According to Ehri and McCormick, any word encountered by a mature reader can be read in one of four ways: by decoding, by predicting, by analogy, and by sight.They also say that our goal as teachers is to enable students to read words in each (and every) one of these four ways. I agree. Carefully crafted spelling instruction can help us reach this goal, especially when it comes to reading by decoding, analogy, and sight. What exactly reading by sight is and how it connects to spelling is an especially absorbing and interesting topic, and this will be the focus of my next blog. Stay tuned! For now, however, I’ll say a bit about the connections between spelling and reading by decoding and analogy.
Decoding and its connection to spelling
A decoding or word attack strategy enables a reader to read unfamiliar words. At its most basic level, decoding involves looking at letters, knowing their sounds, holding and blending those sounds in your mind, and then saying them in pronunciations that are recognized as real words. Now think about how spelling (encoding) works at its most basic level. It's the same thing, but in reverse. We teach students to say a word and “stretch it out to hear the sounds." Then we ask them to assign letters they know to the sounds they hear. Finally, we teach them to check their spelling by “reading through the word” to see if the letters they have written (and the sounds the letters make) blend back together to form the word they meant to write.
More advanced alphabetic knowledge is put into play when readers engage in more advanced decoding. For example, in advanced decoding readers recognize clusters of letters (gl, dr, tch, dge, er), affixes (pre, sub, ment, ful, ly), syllables (De, cem, ber), and spelling patterns (int, eed, oy, oint). Each of these clusters is paired with a cluster of individual sounds that are thought of as a whole. Once again, think about spelling instruction. In spelling, we ask children to think about a word part, syllable, or word family. Each family that is said, such as /ait/, is then paired with possible spellings, such as A-I-T, A-T-E, or E-I-G-H-T. Through spelling instruction we giving children the opportunity to understand how decoding works and we do it from the opposite end, so to speak. In effect, encoding becomes decoding and spelling becomes reading.
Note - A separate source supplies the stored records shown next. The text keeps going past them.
-- ==== Sys2Proof/Machine/CrcArith.lean ====
section
/-! DEFINITION. The CRC arithmetic of spec/40_crc.md section 1 as pure functions, written in `CRC_POLY` and
`CRC_INIT` so that a model may quantify over them (R116). -/

namespace Sys2Proof.Machine

/-- `BITSTEP(c)` (R100): the test of `c[15]` is made before the shift. -/
def bitStep (poly c : CrcWord) : CrcWord :=
  if c.getLsbD 15 then (c <<< 1) ^^^ poly else c <<< 1

/-- `n` bit steps. -/
def bitSteps (poly : CrcWord) : Nat → CrcWord → CrcWord
  | 0, c => c
  | n + 1, c => bitSteps poly n (bitStep poly c)

/-- `BYTESTEP(c, d)` (R101): the byte goes into bits 15:8, then eight bit steps. -/
def byteStep (poly c : CrcWord) (d : Byte) : CrcWord :=
  bitSteps poly 8 (c ^^^ (d.setWidth 16 <<< 8))

/-- The byte steps of a sequence, in index order (R53). -/
def byteSteps (poly : CrcWord) : CrcWord → List Byte → CrcWord
  | c, [] => c
  | c, d :: ds => byteSteps poly (byteStep poly c d) ds

/-- `CRC16(s)`, the document's `calculateCRC` (R102): no final XOR, no reflection. -/
def crc16 (poly init : CrcWord) (s : List Byte) : CrcWord := byteSteps poly init s

/-- The two bytes of a 16-bit value, high byte first (R55, R109). -/
def suffixBytes (v : CrcWord) : List Byte := [highByte v, lowByte v]

/-- `APPEND(s, v)`, the document's `appendCRC` (R109). -/
def append (s : List Byte) (v : CrcWord) : List Byte := s ++ suffixBytes v

/-- The table `T[t] = BYTESTEP(0x0000, t)` (R105). -/
def crcTable (poly : CrcWord) (t : Byte) : CrcWord := byteStep poly 0x0000 t

/-- `BYTESTEP` at `CRC_POLY = 0x1021` as the XOR equations of R105, bit 15 first. -/
def byteStepXor (c : CrcWord) (d : Byte) : CrcWord :=
  let t := highByte c ^^^ d
  let b := fun k => t.getLsbD k
  let l := fun k => c.getLsbD k
  BitVec.ofBoolListBE [
    l 7 ^^ b 7 ^^ b 3, l 6 ^^ b 6 ^^ b 2, l 5 ^^ b 5 ^^ b 1, l 4 ^^ b 7 ^^ b 4 ^^ b 0,
    l 3 ^^ b 6, l 2 ^^ b 5, l 1 ^^ b 4, l 0 ^^ b 7 ^^ b 3,
    b 7 ^^ b 6 ^^ b 2, b 6 ^^ b 5 ^^ b 1, b 5 ^^ b 4 ^^ b 0, b 4,
    b 7 ^^ b 3, b 6 ^^ b 2, b 5 ^^ b 1, b 4 ^^ b 0]

end Sys2Proof.Machine
end

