-- ==== Sys2Proof/Certificates/Slice0/Obligations.lean ====
section
/-! DEFINITION. The statements for the provers. Each docstring names the rule of spec/ its statement comes
from. `Config.hardware` is this hardware's parameters, `exec` the meaning of an instruction, `cycle` one clock
cycle on given inputs, `step` the machine's step, `runInputs` a run of the machine on listed inputs. The two
fields `inputs` and `draws` of the state are the model's own (log entry 1, DESIGN CHOICE): where a statement
says what they hold or that they are left alone, that is the model's choice and no rule's. -/

open Sys2Proof Sys2Proof.Machine

/-! ### Encoding -/

/-- Every instruction, with every operand, is what its encoding decodes to. -/
def Obligations.DecodeInvertsEncode : Prop :=
  ∀ i : Instr, decode (encode i) = i

/-- Decoding a word and encoding it again gives the word with its unused operand bits zero (R72, R73). -/
def Obligations.EncodeGivesCanonicalWord : Prop :=
  (∀ w : CommandWord, encode (decodeCommand w) = .command (w &&& usedBits w)) ∧
  (∀ d : Bit, encode (decodeResponse d) = .response d)

/-- The decoder picks the row of the opcode table whose match and mask the word has. -/
def Obligations.DecodedRowMatchesWord : Prop :=
  ∀ pw : PortWord, pw.toNat &&& (tableRow (decode pw)).2 = (tableRow (decode pw)).1

/-- R73: two words that differ in unused operand bits only are the same command in every step, the encoder
(the assembler) writes those bits as zero, and every command's row has the opcode bits only in its mask. -/
def Obligations.UnusedOperandBitsIgnored : Prop :=
  (∀ w w' : CommandWord, w &&& usedBits w = w' &&& usedBits w' →
    decodeCommand w = decodeCommand w' ∧
    ∀ (s : State) (i : Inputs), s.cmdReady w = s.cmdReady w' ∧
      cycle { i with cmd := w } s = cycle { i with cmd := w' } s) ∧
  (∀ (i : Instr) (w : CommandWord), encode i = .command w → w &&& ~~~(usedBits w) = 0) ∧
  (∀ w : CommandWord, (tableRow (decodeCommand w)).2 = 0xF0000)

/-- The words of R81's table, the examples written there, and the two responses of R75. That they are read
through `decodeTableWord` at 24 bits for a command and 8 bits for an answer is the model's choice (log entry 2,
DESIGN CHOICE): R81 numbers command words only, and R75 gives an answer one bit and no word. -/
def Obligations.WrittenWordsDecode : Prop :=
  decodeTableWord 24 0x00000 = some .nop ∧
  decodeTableWord 24 0x10000 = some .crcInit ∧
  decodeTableWord 24 0x20031 = some (.crcByte 0x31) ∧
  decodeTableWord 24 0x329B1 = some (.crcAppend 0x29B1) ∧
  decodeTableWord 24 0x40000 = some .arqInit ∧
  decodeTableWord 24 0x50001 = some (.arqSend 0x0001) ∧
  decodeTableWord 24 0x60000 = some .rsvd6 ∧
  decodeTableWord 24 0xF0000 = some .rsvdF ∧
  decodeTableWord 8 1 = some .rspDelivered ∧
  decodeTableWord 8 0 = some .rspLost

/-! ### CRC arithmetic -/

/-- R100, on numbers: double, reduce by the polynomial when bit 15 was set, mask to 16 bits; bit 0 of the
result is bit 15 of the argument. -/
def Obligations.BitStepShiftsAndReduces : Prop :=
  ∀ c : CrcWord,
    (bitStep Config.hardware.crcPoly c).toNat =
      (if 2 ^ 15 ≤ c.toNat then ((2 * c.toNat) ^^^ 0x1021) % 2 ^ 16 else 2 * c.toNat % 2 ^ 16) ∧
    (bitStep Config.hardware.crcPoly c).getLsbD 0 = c.getLsbD 15

/-- R105: the XOR equations, the table form, and the table's first sixteen entries and its last. -/
def Obligations.ByteStepMeetsEquations : Prop :=
  (∀ (c : CrcWord) (d : Byte), byteStep Config.hardware.crcPoly c d = byteStepXor c d) ∧
  (∀ (c : CrcWord) (d : Byte), byteStep Config.hardware.crcPoly c d =
    ((c &&& 0x00FF) <<< 8) ^^^ crcTable Config.hardware.crcPoly (highByte c ^^^ d)) ∧
  (List.range 16).map (fun k => crcTable Config.hardware.crcPoly (BitVec.ofNat 8 k)) =
    [0x0000, 0x1021, 0x2042, 0x3063, 0x4084, 0x50A5, 0x60C6, 0x70E7,
     0x8108, 0x9129, 0xA14A, 0xB16B, 0xC18C, 0xD1AD, 0xE1CE, 0xF1EF] ∧
  crcTable Config.hardware.crcPoly 0xFF = 0x1EF0

/-- R111: a message followed by its own CRC has CRC zero, for every polynomial and initial value. -/
def Obligations.CrcSelfCheck : Prop :=
  ∀ (poly init : CrcWord) (s : List Byte), crc16 poly init (append s (crc16 poly init s)) = 0x0000

/-- R115: the steps are linear over XOR, for every polynomial, and so are CRCs of equally long sequences. -/
def Obligations.CrcIsLinear : Prop :=
  ∀ poly : CrcWord,
    (∀ a b : CrcWord, bitStep poly (a ^^^ b) = bitStep poly a ^^^ bitStep poly b) ∧
    (∀ (a b : CrcWord) (d e : Byte),
      byteStep poly (a ^^^ b) (d ^^^ e) = byteStep poly a d ^^^ byteStep poly b e) ∧
    (∀ (c : CrcWord) (d : Byte), byteStep poly c d = byteStep poly (c ^^^ (d.setWidth 16 <<< 8)) 0x00) ∧
    (∀ (init : CrcWord) (x y z : List Byte), x.length = y.length → y.length = z.length →
      crc16 poly init x ^^^ crc16 poly init y ^^^ crc16 poly init z =
        crc16 poly init (List.zipWith (· ^^^ ·) (List.zipWith (· ^^^ ·) x y) z)) ∧
    byteStep poly 0x0000 0x00 = 0x0000

/-- R109: `APPEND` adds two bytes, the high byte first. -/
def Obligations.AppendAddsHighByteFirst : Prop :=
  ∀ (s : List Byte) (v : CrcWord),
    append s v = s ++ [BitVec.ofNat 8 (v.toNat / 2 ^ 8), BitVec.ofNat 8 (v.toNat % 2 ^ 8)] ∧
    (append s v).length = s.length + 2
Analogy and its connection to spelling
Analogy is another way a reader might try to read an unfamiliar word. When a reader reads by analogy, she recognizes how the spelling of an unfamiliar word is similar to a word she already knowns. To read by analogy, a reader accesses in her memory a known word similar to the unknown she is trying to read. Then she changes her pronunciation of the known word to accommodate the new word. Consider the word dariole. If you used your knowledge of the word oriole to help you pronounce the new word, then you were reading by analogy. Student readers might not know the word cigarillo, but if they recognize the word cigar and think of the word brillo, they can use the strategies of sight and analogy to come up with the new word. By the way, a dariole (noun) is a French cooking term. It is a small, metal, flowerpot-shaped mold in which an individual portion is cooked and served.
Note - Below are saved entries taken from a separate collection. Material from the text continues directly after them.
/-! ### A message that is not delivered (R161, R162, R167, R168) -/

theorem blockRun_undelivered {is : List Inputs} {s : State} (hreset : noReset is = true) (hb : s.fsm ≠ .idle)
    (hcount : deliveredCount Config.hardware is s = 0) :
    (blockRun Config.hardware is s).fsm ≠ .idle ∧ (blockRun Config.hardware is s).tag = s.tag ∧
      (blockRun Config.hardware is s).seq = s.seq ∧
      (blockRun Config.hardware is s).attempt.toNat =
        min (s.attempt.toNat + (answers is).count 0) (2 ^ 32 - 1) := by
  induction is generalizing s with
  | nil =>
    have hlt : s.attempt.toNat < 2 ^ 32 := s.attempt.isLt
    exact ⟨hb, rfl, rfl, by simp [answers]; omega⟩
  | cons i is ih =>
    obtain ⟨hr, hrs⟩ := (noReset_cons i is).1 hreset
    rw [deliveredCount_cons, Nat.add_eq_zero_iff] at hcount
    obtain ⟨hfirst, hlater⟩ := hcount
    have hdone : s.done i = false := by simpa using hfirst
    obtain ⟨hb', htag', hseq', -, hattempt'⟩ := blockStep_undelivered hr hb hdone
    obtain ⟨hbusy, htag, hseq, hattempt⟩ := ih hrs hb' hlater
    refine ⟨hbusy, htag.trans htag', hseq.trans hseq', ?_⟩
    rw [blockRun_cons, hattempt, hattempt', answers_cons i is, List.count_append]
    omega

/-- Settles O51: the first step begins the message with the counter at 1, and `blockRun_undelivered` is the rest. -/
theorem attemptIsOnePlusLosses : Obligations.AttemptIsOnePlusLosses := by
  intro v is s hs hreset hcount
  have hbegin : blockStep Config.hardware s (Inputs.ofCommand (commandWord 0x5 v)) = beginMessage v s := by
    have hstep := blockStep_idle_arqSend (p := Config.hardware) (i := Inputs.ofCommand (commandWord 0x5 v)) rfl
      ((busy_eq_false_iff s).1 hs) rfl (opField_commandWord 0x5 v)
    rwa [Inputs.ofCommand, operandC16_commandWord] at hstep
  rw [deliveredCount_cons, hbegin, Nat.add_eq_zero_iff] at hcount
  obtain ⟨hbusy, htag, hseq, hattempt⟩ := blockRun_undelivered (s := beginMessage v s) hreset (by simp) hcount.2
  refine ⟨_, runInputs_eq_blockRun _ s, ?_⟩
  rw [blockRun_cons, hbegin, busy_eq_true_iff]
  refine ⟨hbusy, htag, hseq, ?_⟩
  rw [hattempt, Nat.add_comm]
  rfl

/-- The answers that the attempt in progress has had already: in AWAIT_ACK, the delivery of its frame. -/
def State.attemptAnswers (s : State) : List Bit := if s.fsm = .awaitAck then [1] else []

section
variable {s : State}

theorem attemptAnswers_of_awaitAck (h : s.fsm = .awaitAck) : s.attemptAnswers = [1] := if_pos h

theorem attemptAnswers_of_awaitFrame (h : s.fsm = .awaitFrame) : s.attemptAnswers = [] := if_neg (by simp [h])

/-- A loss cannot stand between two consecutive deliveries, so what came before it does not count. -/
theorem two_deliveries_after_loss (s : State) (as : List Bit) :
    [1, 1] <:+: s.attemptAnswers ++ 0 :: as ↔ [1, 1] <:+: as := by
  unfold State.attemptAnswers
  split <;> simp [List.infix_cons_iff]
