-- ==== Sys2Proof/Machine/Step.lean ====
section
/-! DEFINITION. One step: the instruction cycle of the CORE (R230), unless it refuses as R232 allows, then the boundary
that follows it (R373). -/

namespace Sys2Proof.Machine

def step (s : State) : Host.Outcome State Fault Refusal :=
  match s.refusal with
  | some r => .refused r
  | none =>
    match exec s.nextInstr s.issued with
    | .next t => s.finish t
    | .fault r => .fault r
    | .refused r => .refused r

/-- The state whose next step fetches and runs the instruction whose bits are w (log 13). -/
def State.withFetchWord (s : State) (_nbits w : Nat) : State := s.placeInstr w

end Sys2Proof.Machine
end

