/-- Settles O8, clause by clause: the sum, -0, the two modes of an overflow, the value in range, and the refusal. -/
theorem indexedWordIsTheSum : Obligations.IndexedWordIsTheSum := by
  refine ⟨fun p f x => ⟨indexWord_of_not_ovf, indexWord_minusZero, fun hovf => ⟨fun hm => ?_, fun hm => ?_⟩,
    fun _ => val15_indexWord⟩, fun s f x hi hm hfetch hovf => ?_⟩
  · rw [indexWord_of_ovf hovf, if_pos hm]
  · rw [indexWord_of_ovf hovf, if_neg (by simp [hm])]
    rfl
  · obtain hr | ⟨hr, hf, hw⟩ := hfetch
    · exact step_refuses_of_index hi hm (by simp [hr]) (by simp [State.fetchPhase, hr]) hovf
    · exact step_refuses_of_index hi hm (fun _ => by simpa [State.windowRefuses] using hw)
        (by simp [State.fetchPhase, hr, hf]) hovf

end Sys2Proof.Proofs
end

section
/-! The adder: its zero laws, and sums of two values in range (R130, R131, R134). -/

namespace Sys2Proof.Proofs

open Sys2Proof.Machine

/-! ## The zero laws -/

/-- A pattern and its complement add up to ones without a carry (R134). -/
theorem add16_neg16 (x : Word16) : add16 x (neg16 x) = 0o177777 := by
  apply BitVec.eq_of_toNat_eq
  have hx := x.isLt
  have hsum : x.toNat + (neg16 x).toNat = 65535 := by rw [neg16_toNat]; omega
  rw [add16_toNat, hsum]
  rfl

/-- Adding +0 leaves every pattern unchanged (R134). -/
@[simp] theorem add16_zero (x : Word16) : add16 x 0 = x := by
  apply BitVec.eq_of_toNat_eq
  have hx := x.isLt
  rw [add16_toNat, show (0 : Word16).toNat = 0 from rfl, Nat.add_zero, if_neg (by omega)]

/-- Settles O37: x + +0 and x + (-x) for every x, and the three sums of zeros. -/
theorem adderZeroLaws : Obligations.AdderZeroLaws :=
  ⟨add16_zero 0, add16_zero _, by decide, add16_neg16, add16_zero⟩

/-! ## Values in range -/

theorem val15_bounds (w : Word15) : -16383 ≤ val15 w ∧ val15 w ≤ 16383 := by
  have hw := w.isLt
  rw [val15_toNat]
  split <;> omega

/-- A register without an overflow holds a value that fits a word (R12). -/
theorem val16_bounds_of_not_ovf {a : Word16} (h : ovf a = false) : -16383 ≤ val16 a ∧ val16 a ≤ 16383 := by
  rw [← val15_ovc_of_not_ovf h]
  exact val15_bounds (ovc a)

/-- The side of an overflow is the side of the range on which the value lies (R12). -/
theorem posOvf_iff_val16 (a : Word16) : posOvf a = true ↔ 16383 < val16 a := by
  have ha := a.isLt
  rw [posOvf_iff, val16_toNat]
  split <;> omega

theorem negOvf_iff_val16 (a : Word16) : negOvf a = true ↔ val16 a < -16383 := by
  have ha := a.isLt
  rw [negOvf_iff, val16_toNat]
  split <;> omega

theorem ovf_iff_val16 (a : Word16) : ovf a = true ↔ 16383 < val16 a ∨ val16 a < -16383 := by
  rw [ovf_eq, Bool.or_eq_true, posOvf_iff_val16, negOvf_iff_val16]

/-- Bits 16..15 as a number: 01 is the positive overflow, 10 the negative one (R12). -/
theorem topBits_toNat (a : Word16) : (a.extractLsb' 14 2).toNat = a.toNat / 16384 := by
  have ha := a.isLt
  simp only [BitVec.extractLsb'_toNat, Nat.shiftRight_eq_div_pow]
  omega

theorem topBits_eq_one_iff (a : Word16) : a.extractLsb' 14 2 = 1 ↔ posOvf a = true := by
  rw [← BitVec.toNat_inj, topBits_toNat, posOvf_iff, show (1 : BitVec 2).toNat = 1 from rfl]
  omega

theorem topBits_eq_two_iff (a : Word16) : a.extractLsb' 14 2 = 2 ↔ negOvf a = true := by
  rw [← BitVec.toNat_inj, topBits_toNat, negOvf_iff, show (2 : BitVec 2).toNat = 2 from rfl]
  omega

/-- The sum of two patterns is exact while it stays within 16 bits: an end-around carry stands for the -65535 by which
the pattern of a negative value differs from it (R130, R131). -/
theorem val16_add16 {a b : Word16} (hlo : -32767 ≤ val16 a + val16 b) (hhi : val16 a + val16 b ≤ 32767) :
    val16 (add16 a b) = val16 a + val16 b := by
  have ha := a.isLt
  have hb := b.isLt
  rw [val16_toNat a, val16_toNat b] at hlo hhi ⊢
  rw [val16_toNat (add16 a b), add16_toNat]
  split_ifs at hlo hhi ⊢ <;> omega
When it comes to reading by analogy, the connections to spelling are strong. Spelling by analogy is an excellent strategy to teach children. Connect the spelling by analogy strategy to the reading by analogy strategy and you have done your teaching job well. Here’s what that connection might sound like in a classroom. “Let’s say I want to write the sentence ’The man yelled,”Halt!” And let's say I don’t know how to spell the word halt. What do I do? I stop and think. Do I know a word that sounds like halt? I know salt. And I know how to spell it. S-A-L-T. Words that sound alike are often spelled alike. Therefore, halt is probably spelled H-A-L-T. That, ladies and gentlemen, is the strategy of spelling by analogy. And by the way, the strategy of spelling by analogy is just like the strategy of reading by analogy. Let’s say I don't know how to read this word: H-A-L-T. What can I do? I can ask myself, Do I know any words that look like this word? Do I know a word that has almost the same spelling? I do! Salt. I can see this word in my mind and I know it looks almost like the word I’m trying to read. I know how to say salt, so I’ll just take off the /s/ sound of the S and put in the /h/ sound of the H. The word is halt. There, I just read it!”
The dictionary in the brain
When we teach spelling using master lists that contain many examples of words that share patterns, we help students notice how words relate to one another and we help grow the all important dictionary in the mind. Why is this dictionary important? It’s important because it’s a central part of the reading process, especially when students are reading by analogy and sight. Words that begin as spelling words - dew, crew, view, grew, stew, mildew - become words useful for reading the sentence: His nephew viewed the mildewed cashew with alarm.